4 Weapons of Mass Distraction in a Leader’s Life

In Os Guiness’ excellent book, Fool’s Talk: Recovering the Art of Christian Persuasion, he used the phrase, ‘weapons of mass distraction,’ to describe how people today distract themselves to avoid facing their inconsistent and broken beliefs about God and eternal matters. He writes that while distraction may feel good in the short-term (we avoid the discomfort of inconsistent belief and behavior), it’s disastrous in the long-term. Mass distraction is also a fitting metaphor for how leaders sometimes get sidetracked from the business of leading. Ask yourself which of these four weapons of mass distraction divert you the most from leading at your best.

  1. Multi-tasking.
    • Sometimes we get lulled into thinking we can multi-task and get more done… keep email and text alerts on as we prepare a sermon (if you’re a pastor) or as you think through a critical strategy as a leader. We think that giving 90% effort to an important task and 10% effort to a distraction equals 100% of our effort. Actually, each time we shift from one task to another and then shift back, the sum total of our effort gets diluted. It never equals 100%. There is a cognitive cost. It’s called attention residue – it takes time for our minds to disengage from the distraction and get back on task. And, researchers have discovered that constantly emailing or texting temporarily decreases our IQ.
    • Solution: turn off your phone and automatic alerts.
  2. Continuous partial attention.
    • Linda Stone, a former VP at Microsoft coined the term. She describes it this way. “To pay continuous partial attention is to keep a top-level item in focus, and constantly scan the periphery in case something more important emerges.” As a result, this “always on” mode puts our brains on constant alert, thus flooding them with too much stress hormone which slows processing.
    • Solution: Schedule your best thinking time in a quiet, distraction free environments. I use a niche in my office that blocks me from seeing people pass by my office window.
  3. Dopamine addiction.
    • Dopamine is one of over 100 chemicals in the brain called neurotransmitters. Simply put, a neurotransmitter is a chemical messenger the brain uses to send messages from one brain cell (a neuron) to the next. As a feel good neurotransmitter, it kicks in during activities that bring us pleasure – from checking off items on your to-do list to eating a bowl of triple-fudge marshmallow creme ice cream to seeing more ‘likes’ on your Facebook posts. It’s also involved in drug, alcohol, and sexual addition. Although we may not struggle with serious addictions like drug abuse, we can easily get sucked into social media dopamine addiction when we constantly check to see ‘what’s new’ or ‘who likes me’ on social media. When we see a ‘like’ or a funny cat video, we get a little shot of dopamine and we want more, so we keep surfing.
    • Solution: Set aside only certain times of the day when you surf social media. If you are hooked, go on a social media fast to break yourself from this addition.
  4. Striving to get to a next better moment.
    • This one is a bit more subtle but Blaise Pascal captures it in this saying. “All of humanity’s problems stem from man’s inability to sit quietly in a room alone.” In other words, one weapon of mass distraction is the inability to be OK in this present moment. We’re often tempted to move to a next better moment to escape the current painful or boring moment thinking that if I just get to a better one, things will be better.
    • Solution: Try mindfulness practice, a scientifically based spiritual practice that helps you learn to live in the present moment. Learn more here about Christian mindfulness.

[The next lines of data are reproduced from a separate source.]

-- ==== Sys2Proof/Certificates/Slice0/Obligations.lean ====
section
/-!
DEFINITION. The statements for the provers, in the order of the command table. `Completes c s t` says that the command `c` on the state
`s` answers the next state `t`.
-/
open Sys2Proof Sys2Proof.Machine

/-- A step runs the command at the front of the queue on the state with the rest of the queue, and answers what that answers. -/
def Obligations.StepRunsFront : Prop :=
  ∀ (c : Instr) (rest : List Instr) (s : State), step { s with pending := c :: rest } = exec c { s with pending := rest }

/-- HOST_WRITE of a request in its form into the staging window, on a control port that serves: the bytes are stored there and nowhere else, no
register changes, and a WRITE_ACK with the request's TAG leaves on the same port (R346, R348). HOST_WRITE of a whole message into the slot
of a channel that holds none, once the module is READY: the slot holds it, the Badger takes it, BUSY reads 1, and the control port that
carried it is kept for the answer (R353, R354). HOST_WRITE of one register of the window: a plain one takes the bits that may be written,
and PWR_CEILING and ENT_TEST act as their own commands do; each is answered with a WRITE_ACK (R13, R346). HOST_READ of a request in its form
on a control port that serves: a READ_DATA with the bytes of the window leaves on the same port, and nothing else changes; in the staging
window these are the staged bytes (R346, R348). A request on a control port without a live session, or on a module that does not run, is
dropped (R429, R489). One that breaks its form is answered all the same: a READ with as many bytes, which nothing fixes, a WRITE with a
WRITE_ACK; no message is taken, and outside the bytes and stream words it reaches nothing changes (R10, R11; the answer is the choice of log
125). -/
def Obligations.HostAccess : Prop :=
  (∀ (port : ControlPort) (tag : BitVec 16) (a : Nat) (data : List Byte) (s : State),
    requestForm a data.length = true → 0x1000000 ≤ a → s.serves port.val = true →
    Completes (.hostWrite port tag a data) s { s.wrN (stagingAt (a - 0x1000000)) data with
      answers := s.answers ++ [{ port := port.val, tag := tag, addr := a, data := none }] } ∧
    Wrote s (s.wrN (stagingAt (a - 0x1000000)) data) (stagingAt (a - 0x1000000)) data) ∧
  (∀ (port : ControlPort) (tag : BitVec 16) (n : Channel) (data : List Byte) (s : State),
    requestForm (0x100000 + 4096 * n.val) data.length = true → data.length ≤ 256 →
    wholeMessage (0x100000 + 4096 * n.val) n.val data = true → bytesAt data 16 1 ≤ 224 →
    s.serves port.val = true → s.flag F.hubStatusReady 0 = true → (s.chan n.val).msg = none →
    ∃ t, Completes (.hostWrite port tag (0x100000 + 4096 * n.val) data) s t ∧ t.rdN (slotAt n.val 0) data.length = data ∧
      (t.chan n.val).msg = some (padTo 256 data) ∧ (t.chan n.val).port = port.val ∧ t.fld F.mbxStatusBusy n.val = 1 ∧
      t.answers = s.answers ++ [{ port := port.val, tag := tag, addr := 0x100000 + 4096 * n.val, data := none }] ∧
      t.ctxs = s.ctxs ∧ t.graphs = s.graphs ∧ t.streams = s.streams) ∧
  (∀ (port : ControlPort) (tag : BitVec 16) (v : BitVec 32) (s : State), s.serves port.val = true →
    (∀ x ∈ [(Reg.hubWatchdog, 0x20), (.pwrCfg, 0x500008), (.cfgAperture, 0x800030)], ∃ t,
      Completes (.hostWrite port tag x.2 (leBytes 4 v.toNat)) s t ∧
      t = { s with regs := t.regs, answers := s.answers ++ [{ port := port.val, tag := tag, addr := x.2, data := none }] } ∧
      t.reg x.1 0 = x.1.written (s.reg x.1 0) (v.setWidth 64) ∧ SameRegsBut s t x.1 0) ∧
    (∀ x ∈ [(Instr.pwrCeilingWrite v, 0x500000), (.entTestWrite v, 0x600028)], ∃ t, Completes x.1 s t ∧
      Completes (.hostWrite port tag x.2 (leBytes 4 v.toNat)) s
        { t with answers := t.answers ++ [{ port := port.val, tag := tag, addr := x.2, data := none }] })) ∧
  (∀ (port : ControlPort) (tag : BitVec 16) (a len : Nat) (s : State), requestForm a len = true → s.serves port.val = true →
    Completes (.hostRead port tag a len) s { s with
      answers := s.answers ++ [{ port := port.val, tag := tag, addr := a, data := some (s.windowBytes a len) }] } ∧
    (0x1000000 ≤ a → s.windowBytes a len = s.rdN (stagingAt (a - 0x1000000)) len)) ∧
  (∀ (port : ControlPort) (tag : BitVec 16) (a len : Nat) (data : List Byte) (s : State),
    (s.serves port.val = false → Completes (.hostRead port tag a len) s s ∧ Completes (.hostWrite port tag a data) s s) ∧
    (s.serves port.val = true → requestForm a len = false → ∃ t d, Completes (.hostRead port tag a len) s t ∧ d.length = len ∧
      t = { s with free := t.free, answers := s.answers ++ [{ port := port.val, tag := tag, addr := a, data := some d }] }) ∧
    (s.serves port.val = true → writeForm a data = false → ∃ t, Completes (.hostWrite port tag a data) s t ∧
      t = { s with
        regs := t.regs, mem := t.mem, free := t.free,
        answers := s.answers ++ [{ port := port.val, tag := tag, addr := a, data := none }] } ∧
      RegsBut s t (streamWords a data.length)))

/-- CHANNEL_RESET sets LAST to 0xFFFF_FFFF, empties the history and clears DROPPED; with a message in progress it waits for the end of that
message (R370). -/
def Obligations.ChannelReset : Prop :=
  ∀ (n : Channel) (s : State), ∃ t, Completes (.channelReset n) s t ∧ SameMemory s t ∧ t.ctxs = s.ctxs ∧
    ((s.chan n.val).msg = none → t.fld F.mbxStatusLast n.val = 0xFFFFFFFF ∧ t.fld F.mbxStatusDropped n.val = 0 ∧
      (t.chan n.val).history = [] ∧ t.fld F.mbxStatusBusy n.val = s.fld F.mbxStatusBusy n.val ∧ SameRegsBut s t .mbxStatus n.val) ∧
    ((s.chan n.val).msg ≠ none → (t.chan n.val).resetAsked = true ∧ (t.chan n.val).history = (s.chan n.val).history ∧ t.regs = s.regs)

In our fast-paced, demanding world, weapons of mass distraction lurk around every corner. When we heed Peter’s command in God’s Word, we can counter those distractions.

1Peter 5.8   Be self-controlled and alert. Your enemy the devil prowls around like a roaring lion looking for someone to devour.

Which of these weapons of mass distraction most tempt you? What would you add to this list?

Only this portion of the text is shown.